To judge from the profiles page theee new agriculturalists are a diverse lot, ranging from wealthy urbanites who commute to their cattle ranches from downtown apartments to kids serving as unpaid volunteers at ag-based non-profits. Gardner says the magazine is aimed at honest-to-goodness, practicing farmers — but is it likely to grow a readership among the kind of people who actually make a living from the land?
Chris Kurth, who owns and operates Siena Farms and its 500 member CSA in Sudbury, Mass. thinks so. “There are lots of new ideas brewing here,” he says of the new publication. “This first issue does a nice job of showing the explosion of different types of agriculture and the inter-disciplinary aspect of every farmer’s work. It’s about a whole world of individuals and communities working on growing food.”
Chef Caleb Barber of Osteria Pane e Salute in Woodstock, Vermont, who supplies his restaurant from his own gardens doesn’t see the publication as being aimed at farmers so much as at a group interested in the issues that surround farming. “But I’m enthusiastic about broadening the conversation about where our food comes from and how we want to produce it.”
Print issues appear quarterly, but in keeping with Gardner’s vision of Modern Farmer as a media company the publication has a robust online presence. Three fresh stories are posted everyday and all content (including what has appeared in the print vehicle) can be viewed free there. There’s an event Gardner calls “cross between a county fair and a tractor show” on tap for next summer, and a book project underway.
There are similarities to niche, arty quarterlies ands bi-monthlies such as Gather Journal and Kinfolk, but MF has a less introverted, more inclusive feel.
Gardner shares the Shaker-prim and pin-tidy two-story white house she bought and rehabbed six years ago here with three dogs. The view of the Hudson River from the property is spectacular. Nearby farmsteads leave no doubt you’re in the country. But there’s a vibe about the place and the publication that has its origins elsewhere.
Raised in Mansfield, Mass, the slender, energetic entrepreneur graduated from Boston College and the Harvard School of Public Health. She spent seven years in London, where she worked as a freelance journalist and later as a staffer at the Tatler. Gardner returned to New York City in January of 2000, but moved upstate shortly after. Living in a rented barn she commuted to the city while editing travel issues of T: The New York Times Magazine. From 2007 she was also the American bureau chief for the British culture/style/ideas publication, Monocle. “That was when I lived on a plane,” she quips.
Now, she commutes no further than nearby Hudson, where Modern Farmer has offices.
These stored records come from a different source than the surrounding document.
@[simp] theorem State.raiseAll_pending (xs : List Raise) : (s.raiseAll xs).pending = s.pending := by rw [State.raiseAll_eq]
@[simp] theorem State.raiseAll_draws (xs : List Raise) : (s.raiseAll xs).draws = s.draws := by rw [State.raiseAll_eq]
@[simp] theorem State.raiseAll_rp (xs : List Raise) : (s.raiseAll xs).rp = s.rp := by rw [State.raiseAll_eq]
@[simp] theorem State.raiseAll_intake (xs : List Raise) : (s.raiseAll xs).intake = s.intake := by rw [State.raiseAll_eq]
@[simp] theorem State.raiseAll_sched (xs : List Raise) : (s.raiseAll xs).sched = s.sched := by rw [State.raiseAll_eq]
@[simp] theorem State.raiseAll_split (xs : List Raise) : (s.raiseAll xs).split = s.split := by rw [State.raiseAll_eq]
@[simp] theorem State.raiseAll_lim (xs : List Raise) : (s.raiseAll xs).lim = s.lim := by rw [State.raiseAll_eq]
@[simp] theorem State.raiseAll_reg (xs : List Raise) : (s.raiseAll xs).reg = s.reg := by rw [State.raiseAll_eq]
@[simp] theorem State.raiseAll_vib (xs : List Raise) : (s.raiseAll xs).vib = s.vib := by rw [State.raiseAll_eq]
@[simp] theorem State.raiseAll_seq (xs : List Raise) : (s.raiseAll xs).seq = s.seq := by rw [State.raiseAll_eq]
@[simp] theorem State.raiseAll_tru (xs : List Raise) : (s.raiseAll xs).tru = s.tru := by rw [State.raiseAll_eq]
@[simp] theorem State.raiseAll_recorder (xs : List Raise) : (s.raiseAll xs).recorder = s.recorder := by rw [State.raiseAll_eq]
@[simp] theorem State.raiseAll_rqh (xs : List Raise) : (s.raiseAll xs).rqh = s.rqh := by rw [State.raiseAll_eq]

/-! ## What the frame producers keep of the sequencer -/

@[simp] theorem State.produceAux_drive (k : Nat) (p : List Word) : (s.produceAux k p).seq.drive = s.seq.drive := by
  unfold State.produceAux; split <;> rfl

@[simp] theorem State.produceAux_grant (k : Nat) (p : List Word) : (s.produceAux k p).seq.grant = s.seq.grant := by
  unfold State.produceAux; split <;> rfl

@[simp] theorem State.produceAux_pendingTakeover (k : Nat) (p : List Word) :
    (s.produceAux k p).seq.pendingTakeover = s.seq.pendingTakeover := by
  unfold State.produceAux; split <;> rfl

@[simp] theorem State.answerActivation_active (r : ResultCode) :
    (s.answerActivation r).sched.active = s.sched.active := by
  unfold State.answerActivation; split <;> rfl

@[simp] theorem State.answerActivation_activation (r : ResultCode) : (s.answerActivation r).sched.activation = none := by
  unfold State.answerActivation
  split
  · assumption
  · rfl

@[simp] theorem State.abandonBreakaway_breakaway : s.abandonBreakaway.lim.breakaway = none := by
  unfold State.abandonBreakaway
  split
  · assumption
  · rfl

/-! ## Places kept -/

/-- R6: the pair never grows beyond two. -/
theorem joinedPair_length (f : RawFrame) {pair : List RawFrame} (h : pair.length ≤ 2) :
    (joinedPair f pair).1.length ≤ 2 := by
  unfold joinedPair
  split
  · simpa using h
  · split
    · simp; omega
    · simp; omega

/-- R6: the frame that joins is in the pair. -/
theorem mem_joinedPair (f : RawFrame) (pair : List RawFrame) : f ∈ (joinedPair f pair).1 := by
  unfold joinedPair
  split
  · rename_i h
    obtain ⟨g, hg, he⟩ := List.any_eq_true.1 h
    exact List.mem_map.2 ⟨g, hg, if_pos he⟩
  · split <;> simp

/-- R5: a choice of the arbiter leaves the counts alone and takes no frame out of a store but the one it starts. -/
theorem State.arbitrate_places :
    s.arbitrate.rp.buffer.length ≤ s.rp.buffer.length ∧ s.arbitrate.rp.pair.length ≤ s.rp.pair.length ∧
      s.arbitrate.rp.queue = s.rp.queue := by
  unfold State.arbitrate
  split
  · split
    · rename_i h; simp [h]
    · split
      · rename_i h; simp [h]
      · split <;> simp
  · simp

@[simp] theorem State.arbitrate_strap : s.arbitrate.rp.strap = s.rp.strap := by
  unfold State.arbitrate; repeat' split
  all_goals rfl

@[simp] theorem State.joinPair_strap (f : RawFrame) : (s.joinPair f).rp.strap = s.rp.strap := by
  unfold State.joinPair; split <;> simp

@[simp] theorem State.forward_strap (f : RawFrame) : (s.forward f).rp.strap = s.rp.strap := by
  unfold State.forward; split <;> simp

@[simp] theorem State.produceDrive_strap (m : Motor) (e : Bool) (u : Int) (field : Nat) :
    (s.produceDrive m e u field).rp.strap = s.rp.strap := by
  unfold State.produceDrive; split <;> simp

@[simp] theorem State.produceBlocks_strap : s.produceBlocks.rp.strap = s.rp.strap := by
  unfold State.produceBlocks; split
  · rfl
  · exact inEitherOrder_field (·.rp.strap) (fun _ => rfl) (fun _ => by simp) (fun _ => by simp) s

@[simp] theorem State.leaveRunning_strap : s.leaveRunning.rp.strap = s.rp.strap := by simp [State.leaveRunning]

/-- R187: the notice queue never grows beyond 32. -/
theorem Reporter.append_length (r : Reporter) (e : Notice) (reload : FlushTimer) (h : r.notices.length ≤ 32) :
    (r.append e reload).notices.length ≤ 32 := by
  unfold Reporter.append
  split
  · simp; omega
  · exact h

/-! ## Free places (R7) -/

/-- R7: a fall of a place has a producer that is still ready and still owed exactly where it owes. -/
theorem State.any_owed_iff (ws : List Waiter) : (s.stillReady ws).any (·.owed) = true ↔ s.owes ws := by
  simp [State.stillReady, State.owes, and_comm]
It’s a town in the process of a makeover at the hands of artsy city types so dramatic that some now refer to the area as Williamsburg-on-the-Hudson.
To judge from what we’ve seen so far, Modern Farmer offers readers a ground-level view of global agriculture in all its bewildering variety — with one notable exception. There’s little to no reference in its pages to the highly capitalized, chemically-dependent behemoth known as Big Ag. Farming on this scale may be short on romance, but it continues to produce most of the food people eat today and it’s hard to see how it can be ignored.
Would Modern Farmer sell adspace to Monsanto? “We haven’t had to make that call yet,” Gardner muses. “We’re looking for brand alignment with our advertising. A Monsanto ad would alienate our readers.”
Farmer Kurth thinks that so far the magazine is doing a good job of balancing the its coverage of young, organic growers with larger-scale, traditional operations and of showing how both are adapting to a changing marketplace.
“Modern farmers can’t just grow food, they have to market and sell what they grow,” Gardner says. “To do this they have to be connected to a community, understand social media. You have a different kind of farmer now.”